**Instructions to follow**
In the listing that follows, the range to quote begins at the line that has "it (R74). -/" and ends after the line that has "refine fun s g n hg => ⟨?_, fun r hr => ?_⟩"; quote it verbatim and add nothing.

**Information**
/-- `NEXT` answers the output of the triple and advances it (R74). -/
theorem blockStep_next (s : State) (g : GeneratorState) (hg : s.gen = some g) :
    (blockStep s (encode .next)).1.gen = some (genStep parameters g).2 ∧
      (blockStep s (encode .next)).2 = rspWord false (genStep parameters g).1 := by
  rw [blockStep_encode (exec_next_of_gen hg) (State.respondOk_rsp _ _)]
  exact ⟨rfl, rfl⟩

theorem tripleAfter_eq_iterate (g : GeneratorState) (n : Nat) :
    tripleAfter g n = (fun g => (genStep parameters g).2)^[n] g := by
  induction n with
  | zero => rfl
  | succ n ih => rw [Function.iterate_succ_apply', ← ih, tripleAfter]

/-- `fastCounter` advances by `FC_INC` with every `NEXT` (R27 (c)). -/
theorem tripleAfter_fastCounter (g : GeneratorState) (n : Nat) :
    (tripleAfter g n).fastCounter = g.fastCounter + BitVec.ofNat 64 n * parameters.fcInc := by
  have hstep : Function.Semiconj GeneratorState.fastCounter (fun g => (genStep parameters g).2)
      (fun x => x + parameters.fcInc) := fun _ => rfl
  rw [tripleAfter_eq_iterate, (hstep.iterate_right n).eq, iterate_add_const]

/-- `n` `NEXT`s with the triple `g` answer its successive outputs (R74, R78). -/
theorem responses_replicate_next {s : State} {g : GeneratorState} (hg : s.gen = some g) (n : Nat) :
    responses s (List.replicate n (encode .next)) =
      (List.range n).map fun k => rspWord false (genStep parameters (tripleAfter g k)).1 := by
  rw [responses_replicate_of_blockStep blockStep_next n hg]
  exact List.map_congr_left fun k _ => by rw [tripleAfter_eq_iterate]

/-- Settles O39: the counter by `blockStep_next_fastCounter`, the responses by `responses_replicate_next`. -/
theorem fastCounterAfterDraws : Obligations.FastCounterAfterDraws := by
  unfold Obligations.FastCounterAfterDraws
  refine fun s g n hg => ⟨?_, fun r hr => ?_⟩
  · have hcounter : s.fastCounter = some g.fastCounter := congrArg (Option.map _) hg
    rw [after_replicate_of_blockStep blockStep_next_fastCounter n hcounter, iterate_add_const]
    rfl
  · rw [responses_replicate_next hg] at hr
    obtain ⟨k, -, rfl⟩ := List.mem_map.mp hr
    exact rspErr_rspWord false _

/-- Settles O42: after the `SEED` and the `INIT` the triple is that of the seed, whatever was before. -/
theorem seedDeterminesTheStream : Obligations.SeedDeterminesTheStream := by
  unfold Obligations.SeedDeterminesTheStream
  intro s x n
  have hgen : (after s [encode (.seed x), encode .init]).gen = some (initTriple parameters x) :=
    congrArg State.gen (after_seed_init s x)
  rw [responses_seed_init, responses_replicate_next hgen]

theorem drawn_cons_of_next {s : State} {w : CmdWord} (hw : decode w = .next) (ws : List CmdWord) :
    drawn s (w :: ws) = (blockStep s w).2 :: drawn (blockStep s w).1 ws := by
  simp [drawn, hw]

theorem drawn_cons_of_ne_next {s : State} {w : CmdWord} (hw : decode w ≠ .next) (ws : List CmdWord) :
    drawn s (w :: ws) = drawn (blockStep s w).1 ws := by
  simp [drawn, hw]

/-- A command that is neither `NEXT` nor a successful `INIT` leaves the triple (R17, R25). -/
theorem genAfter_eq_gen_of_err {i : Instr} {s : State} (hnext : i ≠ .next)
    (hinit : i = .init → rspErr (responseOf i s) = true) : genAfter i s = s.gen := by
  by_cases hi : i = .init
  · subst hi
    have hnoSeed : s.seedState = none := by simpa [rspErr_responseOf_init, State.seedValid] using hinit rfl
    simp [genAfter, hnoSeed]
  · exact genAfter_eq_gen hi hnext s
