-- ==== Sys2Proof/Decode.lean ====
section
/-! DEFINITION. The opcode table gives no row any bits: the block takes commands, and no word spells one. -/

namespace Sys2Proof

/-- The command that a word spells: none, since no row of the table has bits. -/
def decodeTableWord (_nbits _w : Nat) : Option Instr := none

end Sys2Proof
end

--

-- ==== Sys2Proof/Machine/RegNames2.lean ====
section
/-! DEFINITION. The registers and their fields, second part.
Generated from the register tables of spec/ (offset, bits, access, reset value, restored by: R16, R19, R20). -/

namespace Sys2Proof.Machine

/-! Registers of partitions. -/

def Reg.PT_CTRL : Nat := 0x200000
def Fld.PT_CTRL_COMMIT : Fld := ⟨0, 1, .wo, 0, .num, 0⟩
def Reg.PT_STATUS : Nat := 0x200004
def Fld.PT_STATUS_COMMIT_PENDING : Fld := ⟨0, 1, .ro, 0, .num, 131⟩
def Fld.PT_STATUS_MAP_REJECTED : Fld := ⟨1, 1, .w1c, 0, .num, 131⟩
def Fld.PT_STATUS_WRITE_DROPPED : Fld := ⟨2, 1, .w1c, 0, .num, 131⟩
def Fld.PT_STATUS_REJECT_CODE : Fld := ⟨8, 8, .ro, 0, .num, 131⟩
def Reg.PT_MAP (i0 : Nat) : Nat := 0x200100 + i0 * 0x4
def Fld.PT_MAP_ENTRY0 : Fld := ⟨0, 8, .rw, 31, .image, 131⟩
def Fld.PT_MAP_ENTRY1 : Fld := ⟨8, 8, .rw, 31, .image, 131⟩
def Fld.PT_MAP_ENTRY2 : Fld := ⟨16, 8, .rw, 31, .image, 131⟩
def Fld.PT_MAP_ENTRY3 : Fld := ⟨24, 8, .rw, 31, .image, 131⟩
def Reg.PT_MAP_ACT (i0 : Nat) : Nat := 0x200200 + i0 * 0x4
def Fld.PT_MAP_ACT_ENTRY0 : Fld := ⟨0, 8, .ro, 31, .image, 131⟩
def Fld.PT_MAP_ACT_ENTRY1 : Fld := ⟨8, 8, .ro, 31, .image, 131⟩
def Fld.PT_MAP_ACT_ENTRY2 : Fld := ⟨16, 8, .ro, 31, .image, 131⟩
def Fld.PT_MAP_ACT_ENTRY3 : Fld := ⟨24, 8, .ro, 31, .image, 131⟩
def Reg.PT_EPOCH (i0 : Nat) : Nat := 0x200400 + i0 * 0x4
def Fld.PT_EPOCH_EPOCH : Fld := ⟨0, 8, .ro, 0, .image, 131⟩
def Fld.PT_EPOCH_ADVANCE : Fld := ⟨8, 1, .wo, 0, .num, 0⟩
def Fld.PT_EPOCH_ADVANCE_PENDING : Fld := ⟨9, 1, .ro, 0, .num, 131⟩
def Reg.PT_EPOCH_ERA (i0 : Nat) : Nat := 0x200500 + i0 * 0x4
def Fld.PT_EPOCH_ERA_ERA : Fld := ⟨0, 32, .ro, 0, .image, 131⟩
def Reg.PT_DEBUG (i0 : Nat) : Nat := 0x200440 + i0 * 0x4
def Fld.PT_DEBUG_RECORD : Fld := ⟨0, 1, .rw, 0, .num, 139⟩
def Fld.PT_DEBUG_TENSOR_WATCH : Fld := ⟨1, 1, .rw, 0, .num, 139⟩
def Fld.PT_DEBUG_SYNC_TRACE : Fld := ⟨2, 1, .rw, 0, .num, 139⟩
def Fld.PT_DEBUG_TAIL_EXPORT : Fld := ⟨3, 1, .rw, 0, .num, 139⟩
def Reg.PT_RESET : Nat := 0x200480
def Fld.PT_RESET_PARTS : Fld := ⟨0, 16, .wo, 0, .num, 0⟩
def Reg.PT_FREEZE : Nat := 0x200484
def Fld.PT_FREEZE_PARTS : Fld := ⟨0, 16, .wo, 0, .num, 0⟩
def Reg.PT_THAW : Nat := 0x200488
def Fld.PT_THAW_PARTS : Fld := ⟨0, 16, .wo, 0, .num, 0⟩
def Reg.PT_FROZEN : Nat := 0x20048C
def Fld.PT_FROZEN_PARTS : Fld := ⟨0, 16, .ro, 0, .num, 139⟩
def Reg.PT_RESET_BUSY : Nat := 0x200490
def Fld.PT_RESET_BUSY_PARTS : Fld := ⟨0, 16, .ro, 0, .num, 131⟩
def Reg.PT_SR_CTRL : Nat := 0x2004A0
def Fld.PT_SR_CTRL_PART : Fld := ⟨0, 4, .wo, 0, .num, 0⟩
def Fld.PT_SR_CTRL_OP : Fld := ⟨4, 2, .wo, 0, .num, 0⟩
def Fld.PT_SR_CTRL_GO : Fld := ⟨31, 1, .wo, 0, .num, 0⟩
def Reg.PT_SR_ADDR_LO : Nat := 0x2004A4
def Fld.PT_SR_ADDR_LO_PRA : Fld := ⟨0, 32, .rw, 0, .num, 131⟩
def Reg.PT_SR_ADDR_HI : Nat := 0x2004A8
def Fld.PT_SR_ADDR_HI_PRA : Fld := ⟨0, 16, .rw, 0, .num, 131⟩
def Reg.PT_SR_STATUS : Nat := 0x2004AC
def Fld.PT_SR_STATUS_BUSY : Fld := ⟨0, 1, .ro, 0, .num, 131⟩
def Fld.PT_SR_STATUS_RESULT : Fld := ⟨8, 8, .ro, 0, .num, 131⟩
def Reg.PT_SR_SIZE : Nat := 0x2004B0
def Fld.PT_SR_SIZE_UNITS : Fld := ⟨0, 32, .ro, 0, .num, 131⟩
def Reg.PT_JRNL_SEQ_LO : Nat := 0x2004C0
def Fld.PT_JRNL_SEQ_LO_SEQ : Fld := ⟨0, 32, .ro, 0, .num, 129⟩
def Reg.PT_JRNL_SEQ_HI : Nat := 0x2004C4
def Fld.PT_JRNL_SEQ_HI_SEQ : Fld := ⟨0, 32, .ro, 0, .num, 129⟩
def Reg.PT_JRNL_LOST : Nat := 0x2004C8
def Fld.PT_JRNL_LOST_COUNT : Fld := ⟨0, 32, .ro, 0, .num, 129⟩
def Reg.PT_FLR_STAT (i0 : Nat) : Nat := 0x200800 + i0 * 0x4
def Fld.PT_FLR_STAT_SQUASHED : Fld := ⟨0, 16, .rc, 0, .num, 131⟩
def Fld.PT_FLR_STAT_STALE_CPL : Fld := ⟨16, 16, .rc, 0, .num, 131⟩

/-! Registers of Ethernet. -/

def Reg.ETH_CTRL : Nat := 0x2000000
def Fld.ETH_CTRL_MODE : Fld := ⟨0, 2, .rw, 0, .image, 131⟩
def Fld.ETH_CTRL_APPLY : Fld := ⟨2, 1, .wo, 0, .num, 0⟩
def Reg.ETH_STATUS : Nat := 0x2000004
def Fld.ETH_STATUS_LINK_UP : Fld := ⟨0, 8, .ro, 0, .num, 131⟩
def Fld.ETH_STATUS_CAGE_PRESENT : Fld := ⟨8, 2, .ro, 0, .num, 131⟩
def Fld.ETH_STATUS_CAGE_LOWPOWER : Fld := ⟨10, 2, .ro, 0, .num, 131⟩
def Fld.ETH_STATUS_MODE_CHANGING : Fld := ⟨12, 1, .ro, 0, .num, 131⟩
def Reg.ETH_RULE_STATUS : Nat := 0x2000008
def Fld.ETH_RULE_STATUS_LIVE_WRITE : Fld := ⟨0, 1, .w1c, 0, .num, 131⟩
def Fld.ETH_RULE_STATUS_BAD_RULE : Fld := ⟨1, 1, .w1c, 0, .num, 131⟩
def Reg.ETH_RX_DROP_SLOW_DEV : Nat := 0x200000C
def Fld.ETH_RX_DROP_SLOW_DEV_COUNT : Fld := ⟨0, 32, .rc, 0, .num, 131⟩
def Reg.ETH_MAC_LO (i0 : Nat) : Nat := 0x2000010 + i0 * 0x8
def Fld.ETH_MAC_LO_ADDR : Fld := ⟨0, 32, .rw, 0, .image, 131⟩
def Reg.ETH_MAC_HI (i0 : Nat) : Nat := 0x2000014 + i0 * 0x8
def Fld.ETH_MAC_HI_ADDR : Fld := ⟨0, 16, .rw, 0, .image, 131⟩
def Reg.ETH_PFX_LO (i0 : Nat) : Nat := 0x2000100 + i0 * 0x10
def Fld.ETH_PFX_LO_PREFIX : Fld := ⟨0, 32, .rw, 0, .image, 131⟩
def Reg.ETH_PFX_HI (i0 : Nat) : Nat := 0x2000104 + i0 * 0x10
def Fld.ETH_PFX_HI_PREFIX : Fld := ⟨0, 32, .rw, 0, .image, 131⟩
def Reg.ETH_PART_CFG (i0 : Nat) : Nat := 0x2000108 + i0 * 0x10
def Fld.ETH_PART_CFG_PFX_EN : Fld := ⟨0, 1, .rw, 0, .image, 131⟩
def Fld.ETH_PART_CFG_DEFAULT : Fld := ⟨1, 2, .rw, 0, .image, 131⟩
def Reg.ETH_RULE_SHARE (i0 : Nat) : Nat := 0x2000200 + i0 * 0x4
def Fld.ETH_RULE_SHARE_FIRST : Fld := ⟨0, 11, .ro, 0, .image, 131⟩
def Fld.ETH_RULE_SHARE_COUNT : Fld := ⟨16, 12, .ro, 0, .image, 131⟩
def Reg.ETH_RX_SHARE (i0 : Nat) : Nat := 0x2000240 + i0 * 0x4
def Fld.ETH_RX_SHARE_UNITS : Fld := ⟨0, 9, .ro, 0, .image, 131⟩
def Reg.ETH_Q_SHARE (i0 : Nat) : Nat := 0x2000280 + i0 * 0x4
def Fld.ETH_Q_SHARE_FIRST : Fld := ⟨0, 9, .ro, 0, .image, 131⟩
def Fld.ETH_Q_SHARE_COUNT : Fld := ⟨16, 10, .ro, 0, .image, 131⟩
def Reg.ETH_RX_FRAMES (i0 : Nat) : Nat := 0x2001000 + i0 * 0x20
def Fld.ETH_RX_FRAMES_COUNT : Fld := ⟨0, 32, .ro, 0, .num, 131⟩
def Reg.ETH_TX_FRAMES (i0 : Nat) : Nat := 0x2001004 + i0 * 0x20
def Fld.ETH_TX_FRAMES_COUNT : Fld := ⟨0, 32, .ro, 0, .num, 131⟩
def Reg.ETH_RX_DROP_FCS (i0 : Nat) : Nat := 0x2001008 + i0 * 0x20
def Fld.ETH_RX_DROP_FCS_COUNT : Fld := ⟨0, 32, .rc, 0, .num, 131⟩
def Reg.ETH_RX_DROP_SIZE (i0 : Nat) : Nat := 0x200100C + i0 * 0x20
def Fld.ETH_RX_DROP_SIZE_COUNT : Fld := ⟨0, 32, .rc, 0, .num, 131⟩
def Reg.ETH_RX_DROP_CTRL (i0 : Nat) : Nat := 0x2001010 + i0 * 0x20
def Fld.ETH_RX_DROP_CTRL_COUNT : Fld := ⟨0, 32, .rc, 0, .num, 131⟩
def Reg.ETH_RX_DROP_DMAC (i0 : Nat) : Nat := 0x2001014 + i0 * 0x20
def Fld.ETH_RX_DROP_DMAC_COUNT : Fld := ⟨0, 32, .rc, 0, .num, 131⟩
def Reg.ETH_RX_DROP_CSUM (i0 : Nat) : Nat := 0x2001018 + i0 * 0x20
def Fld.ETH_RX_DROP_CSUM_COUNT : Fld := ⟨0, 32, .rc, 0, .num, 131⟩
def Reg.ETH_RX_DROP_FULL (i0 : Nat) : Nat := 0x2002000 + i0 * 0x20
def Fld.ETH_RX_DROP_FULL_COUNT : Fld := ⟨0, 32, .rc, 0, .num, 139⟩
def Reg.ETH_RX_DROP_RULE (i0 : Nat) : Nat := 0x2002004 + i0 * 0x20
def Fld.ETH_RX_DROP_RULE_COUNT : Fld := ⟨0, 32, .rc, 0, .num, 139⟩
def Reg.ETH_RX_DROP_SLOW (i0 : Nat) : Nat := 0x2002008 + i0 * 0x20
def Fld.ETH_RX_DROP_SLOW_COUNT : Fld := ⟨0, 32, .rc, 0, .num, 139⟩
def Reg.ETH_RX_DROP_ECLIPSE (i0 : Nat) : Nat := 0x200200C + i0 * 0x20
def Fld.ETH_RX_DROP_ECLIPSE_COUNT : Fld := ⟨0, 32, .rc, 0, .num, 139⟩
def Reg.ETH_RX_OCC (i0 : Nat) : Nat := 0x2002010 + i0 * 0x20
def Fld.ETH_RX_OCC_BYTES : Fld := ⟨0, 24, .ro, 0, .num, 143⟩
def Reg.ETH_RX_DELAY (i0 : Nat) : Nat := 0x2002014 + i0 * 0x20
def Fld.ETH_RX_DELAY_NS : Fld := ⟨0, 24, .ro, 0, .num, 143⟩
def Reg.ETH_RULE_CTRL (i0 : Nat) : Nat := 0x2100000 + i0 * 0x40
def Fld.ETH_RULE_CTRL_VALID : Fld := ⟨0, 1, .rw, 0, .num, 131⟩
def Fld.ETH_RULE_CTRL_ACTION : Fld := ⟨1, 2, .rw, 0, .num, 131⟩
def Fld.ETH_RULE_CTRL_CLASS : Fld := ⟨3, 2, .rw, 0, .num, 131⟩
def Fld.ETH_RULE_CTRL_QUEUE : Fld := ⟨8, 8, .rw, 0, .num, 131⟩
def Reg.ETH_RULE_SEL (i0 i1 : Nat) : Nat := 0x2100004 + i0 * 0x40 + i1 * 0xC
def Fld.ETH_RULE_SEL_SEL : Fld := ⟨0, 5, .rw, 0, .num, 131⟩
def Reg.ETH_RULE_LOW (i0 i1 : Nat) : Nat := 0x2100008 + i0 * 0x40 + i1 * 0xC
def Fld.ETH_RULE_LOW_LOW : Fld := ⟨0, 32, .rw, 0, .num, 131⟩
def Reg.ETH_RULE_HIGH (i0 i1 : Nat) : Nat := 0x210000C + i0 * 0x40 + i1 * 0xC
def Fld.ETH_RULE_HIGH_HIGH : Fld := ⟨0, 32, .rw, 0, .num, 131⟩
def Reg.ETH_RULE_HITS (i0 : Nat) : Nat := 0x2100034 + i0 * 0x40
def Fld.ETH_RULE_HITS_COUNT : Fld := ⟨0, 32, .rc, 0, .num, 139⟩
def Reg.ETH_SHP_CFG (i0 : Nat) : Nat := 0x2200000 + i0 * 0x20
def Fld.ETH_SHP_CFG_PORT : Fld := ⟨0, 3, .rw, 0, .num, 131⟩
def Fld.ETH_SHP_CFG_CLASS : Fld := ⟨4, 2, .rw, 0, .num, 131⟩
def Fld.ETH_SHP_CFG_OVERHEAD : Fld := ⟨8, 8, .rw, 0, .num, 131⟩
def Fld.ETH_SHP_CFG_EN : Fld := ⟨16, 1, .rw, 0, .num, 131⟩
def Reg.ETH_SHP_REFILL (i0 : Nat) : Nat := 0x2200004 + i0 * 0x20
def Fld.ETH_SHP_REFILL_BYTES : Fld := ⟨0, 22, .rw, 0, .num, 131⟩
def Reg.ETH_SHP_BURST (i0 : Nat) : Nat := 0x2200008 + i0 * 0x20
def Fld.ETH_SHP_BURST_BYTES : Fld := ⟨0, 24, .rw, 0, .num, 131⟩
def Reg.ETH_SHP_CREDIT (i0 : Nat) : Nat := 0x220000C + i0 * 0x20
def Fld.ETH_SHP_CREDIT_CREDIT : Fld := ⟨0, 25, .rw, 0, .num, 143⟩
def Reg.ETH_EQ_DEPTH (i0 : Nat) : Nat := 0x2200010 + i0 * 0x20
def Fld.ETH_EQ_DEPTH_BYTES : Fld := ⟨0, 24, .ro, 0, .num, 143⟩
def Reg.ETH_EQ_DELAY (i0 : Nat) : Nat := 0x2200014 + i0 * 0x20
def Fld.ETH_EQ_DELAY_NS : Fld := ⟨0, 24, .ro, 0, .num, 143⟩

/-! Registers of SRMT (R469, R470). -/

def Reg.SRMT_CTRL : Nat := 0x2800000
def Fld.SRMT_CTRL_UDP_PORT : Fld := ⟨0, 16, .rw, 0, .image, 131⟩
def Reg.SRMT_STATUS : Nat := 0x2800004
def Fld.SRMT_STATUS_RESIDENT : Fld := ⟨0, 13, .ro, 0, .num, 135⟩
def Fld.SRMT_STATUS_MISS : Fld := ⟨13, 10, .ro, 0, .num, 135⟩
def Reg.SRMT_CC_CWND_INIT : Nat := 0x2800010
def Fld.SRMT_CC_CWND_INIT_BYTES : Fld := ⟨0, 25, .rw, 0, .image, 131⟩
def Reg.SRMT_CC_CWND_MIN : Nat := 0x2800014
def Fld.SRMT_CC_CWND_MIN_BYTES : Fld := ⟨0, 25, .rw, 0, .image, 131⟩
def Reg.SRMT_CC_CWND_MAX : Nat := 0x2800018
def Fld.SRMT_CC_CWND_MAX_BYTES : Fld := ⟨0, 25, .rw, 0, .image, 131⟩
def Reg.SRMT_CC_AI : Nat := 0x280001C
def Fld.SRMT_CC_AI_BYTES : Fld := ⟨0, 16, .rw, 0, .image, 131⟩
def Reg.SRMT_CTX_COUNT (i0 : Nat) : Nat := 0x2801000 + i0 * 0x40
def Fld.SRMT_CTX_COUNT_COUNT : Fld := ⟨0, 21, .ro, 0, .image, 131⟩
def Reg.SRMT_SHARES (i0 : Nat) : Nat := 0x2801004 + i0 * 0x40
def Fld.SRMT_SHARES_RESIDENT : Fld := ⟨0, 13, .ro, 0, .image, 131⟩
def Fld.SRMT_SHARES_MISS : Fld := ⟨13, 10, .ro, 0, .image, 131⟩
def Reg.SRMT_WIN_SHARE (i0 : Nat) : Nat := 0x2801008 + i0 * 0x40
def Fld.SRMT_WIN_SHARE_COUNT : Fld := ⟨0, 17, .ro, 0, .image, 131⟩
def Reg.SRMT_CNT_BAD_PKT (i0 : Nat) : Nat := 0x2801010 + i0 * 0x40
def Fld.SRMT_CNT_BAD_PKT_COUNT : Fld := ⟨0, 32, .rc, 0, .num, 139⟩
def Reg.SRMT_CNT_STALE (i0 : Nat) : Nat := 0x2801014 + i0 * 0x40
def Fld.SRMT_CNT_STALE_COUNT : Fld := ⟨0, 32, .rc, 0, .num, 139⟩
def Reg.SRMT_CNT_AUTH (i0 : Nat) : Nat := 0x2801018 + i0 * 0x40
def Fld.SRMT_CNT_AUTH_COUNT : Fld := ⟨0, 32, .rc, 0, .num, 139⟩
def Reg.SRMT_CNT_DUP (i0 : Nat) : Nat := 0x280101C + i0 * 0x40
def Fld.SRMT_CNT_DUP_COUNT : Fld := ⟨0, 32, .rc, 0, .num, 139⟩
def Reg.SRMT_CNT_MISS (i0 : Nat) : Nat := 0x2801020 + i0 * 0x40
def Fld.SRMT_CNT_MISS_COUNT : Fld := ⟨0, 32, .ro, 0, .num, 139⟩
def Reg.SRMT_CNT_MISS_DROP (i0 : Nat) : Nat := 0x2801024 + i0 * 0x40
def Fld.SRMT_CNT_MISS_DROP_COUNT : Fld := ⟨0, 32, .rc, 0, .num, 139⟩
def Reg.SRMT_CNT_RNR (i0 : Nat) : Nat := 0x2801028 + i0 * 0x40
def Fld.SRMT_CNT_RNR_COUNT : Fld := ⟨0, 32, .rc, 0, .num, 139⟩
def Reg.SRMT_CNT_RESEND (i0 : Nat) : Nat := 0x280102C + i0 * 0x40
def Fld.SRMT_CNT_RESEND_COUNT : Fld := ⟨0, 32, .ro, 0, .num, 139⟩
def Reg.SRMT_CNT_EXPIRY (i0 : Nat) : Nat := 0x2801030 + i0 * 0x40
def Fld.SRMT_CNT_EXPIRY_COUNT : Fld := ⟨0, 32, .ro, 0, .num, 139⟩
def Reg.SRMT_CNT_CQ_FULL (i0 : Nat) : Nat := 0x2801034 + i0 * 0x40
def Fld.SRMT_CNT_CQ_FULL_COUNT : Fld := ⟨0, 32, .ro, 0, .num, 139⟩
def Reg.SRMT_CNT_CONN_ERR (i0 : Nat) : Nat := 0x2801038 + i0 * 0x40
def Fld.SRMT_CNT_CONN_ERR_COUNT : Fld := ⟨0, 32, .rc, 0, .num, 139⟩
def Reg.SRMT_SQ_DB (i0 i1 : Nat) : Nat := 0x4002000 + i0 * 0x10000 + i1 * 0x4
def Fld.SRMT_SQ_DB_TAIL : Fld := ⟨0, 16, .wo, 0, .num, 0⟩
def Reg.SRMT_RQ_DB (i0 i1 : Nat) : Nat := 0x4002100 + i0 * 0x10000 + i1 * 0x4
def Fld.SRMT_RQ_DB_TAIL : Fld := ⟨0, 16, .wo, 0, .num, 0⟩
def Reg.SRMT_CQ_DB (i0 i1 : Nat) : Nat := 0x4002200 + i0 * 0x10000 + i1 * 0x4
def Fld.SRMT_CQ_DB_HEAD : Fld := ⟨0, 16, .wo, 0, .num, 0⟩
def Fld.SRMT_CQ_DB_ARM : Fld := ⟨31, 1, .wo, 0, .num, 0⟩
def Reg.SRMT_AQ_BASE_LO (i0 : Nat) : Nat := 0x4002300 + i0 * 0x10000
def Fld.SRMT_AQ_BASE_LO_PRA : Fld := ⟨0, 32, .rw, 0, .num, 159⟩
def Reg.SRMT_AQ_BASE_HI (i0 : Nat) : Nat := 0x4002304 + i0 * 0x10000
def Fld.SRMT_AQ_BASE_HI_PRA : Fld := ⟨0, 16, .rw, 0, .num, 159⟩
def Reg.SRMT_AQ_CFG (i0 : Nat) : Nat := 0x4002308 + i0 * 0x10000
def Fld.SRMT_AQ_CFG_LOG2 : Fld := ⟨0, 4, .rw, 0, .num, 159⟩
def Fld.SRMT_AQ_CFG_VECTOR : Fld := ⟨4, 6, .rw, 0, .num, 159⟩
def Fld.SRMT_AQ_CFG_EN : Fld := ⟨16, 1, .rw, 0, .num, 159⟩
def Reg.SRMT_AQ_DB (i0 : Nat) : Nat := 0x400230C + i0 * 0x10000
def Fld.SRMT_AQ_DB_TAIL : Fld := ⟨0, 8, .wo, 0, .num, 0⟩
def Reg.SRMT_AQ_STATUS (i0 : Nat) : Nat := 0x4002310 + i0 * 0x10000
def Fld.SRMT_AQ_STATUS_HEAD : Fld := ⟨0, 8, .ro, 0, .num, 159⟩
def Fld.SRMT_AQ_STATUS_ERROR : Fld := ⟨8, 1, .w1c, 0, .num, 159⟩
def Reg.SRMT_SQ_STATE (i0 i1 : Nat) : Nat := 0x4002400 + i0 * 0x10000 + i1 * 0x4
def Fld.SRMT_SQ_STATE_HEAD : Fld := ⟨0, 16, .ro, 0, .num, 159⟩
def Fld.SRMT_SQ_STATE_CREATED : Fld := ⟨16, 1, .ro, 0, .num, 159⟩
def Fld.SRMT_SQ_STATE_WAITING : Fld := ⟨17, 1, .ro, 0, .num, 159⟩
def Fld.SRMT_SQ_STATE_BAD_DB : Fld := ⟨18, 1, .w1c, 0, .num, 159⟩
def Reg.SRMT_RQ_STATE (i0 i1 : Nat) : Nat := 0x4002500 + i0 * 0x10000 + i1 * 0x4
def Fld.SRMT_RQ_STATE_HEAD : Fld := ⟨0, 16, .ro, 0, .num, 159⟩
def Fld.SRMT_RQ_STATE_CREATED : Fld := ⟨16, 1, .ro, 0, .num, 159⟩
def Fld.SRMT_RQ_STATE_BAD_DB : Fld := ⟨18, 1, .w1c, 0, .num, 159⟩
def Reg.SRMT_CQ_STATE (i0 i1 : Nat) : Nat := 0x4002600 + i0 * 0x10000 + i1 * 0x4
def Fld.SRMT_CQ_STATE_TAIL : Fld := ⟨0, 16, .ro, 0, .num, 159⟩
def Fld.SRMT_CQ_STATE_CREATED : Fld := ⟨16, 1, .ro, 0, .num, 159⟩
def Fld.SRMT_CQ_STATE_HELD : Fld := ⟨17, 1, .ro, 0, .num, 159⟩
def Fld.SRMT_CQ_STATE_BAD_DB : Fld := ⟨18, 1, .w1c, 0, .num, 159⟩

**Solved exercise**
/-- `NEXT` answers the output of the triple and advances it (R74). -/
theorem blockStep_next (s : State) (g : GeneratorState) (hg : s.gen = some g) :
    (blockStep s (encode .next)).1.gen = some (genStep parameters g).2 ∧
      (blockStep s (encode .next)).2 = rspWord false (genStep parameters g).1 := by
  rw [blockStep_encode (exec_next_of_gen hg) (State.respondOk_rsp _ _)]
  exact ⟨rfl, rfl⟩

theorem tripleAfter_eq_iterate (g : GeneratorState) (n : Nat) :
    tripleAfter g n = (fun g => (genStep parameters g).2)^[n] g := by
  induction n with
  | zero => rfl
  | succ n ih => rw [Function.iterate_succ_apply', ← ih, tripleAfter]

/-- `fastCounter` advances by `FC_INC` with every `NEXT` (R27 (c)). -/
theorem tripleAfter_fastCounter (g : GeneratorState) (n : Nat) :
    (tripleAfter g n).fastCounter = g.fastCounter + BitVec.ofNat 64 n * parameters.fcInc := by
  have hstep : Function.Semiconj GeneratorState.fastCounter (fun g => (genStep parameters g).2)
      (fun x => x + parameters.fcInc) := fun _ => rfl
  rw [tripleAfter_eq_iterate, (hstep.iterate_right n).eq, iterate_add_const]

/-- `n` `NEXT`s with the triple `g` answer its successive outputs (R74, R78). -/
theorem responses_replicate_next {s : State} {g : GeneratorState} (hg : s.gen = some g) (n : Nat) :
    responses s (List.replicate n (encode .next)) =
      (List.range n).map fun k => rspWord false (genStep parameters (tripleAfter g k)).1 := by
  rw [responses_replicate_of_blockStep blockStep_next n hg]
  exact List.map_congr_left fun k _ => by rw [tripleAfter_eq_iterate]

/-- Settles O39: the counter by `blockStep_next_fastCounter`, the responses by `responses_replicate_next`. -/
theorem fastCounterAfterDraws : Obligations.FastCounterAfterDraws := by
  unfold Obligations.FastCounterAfterDraws
  refine fun s g n hg => ⟨?_, fun r hr => ?_⟩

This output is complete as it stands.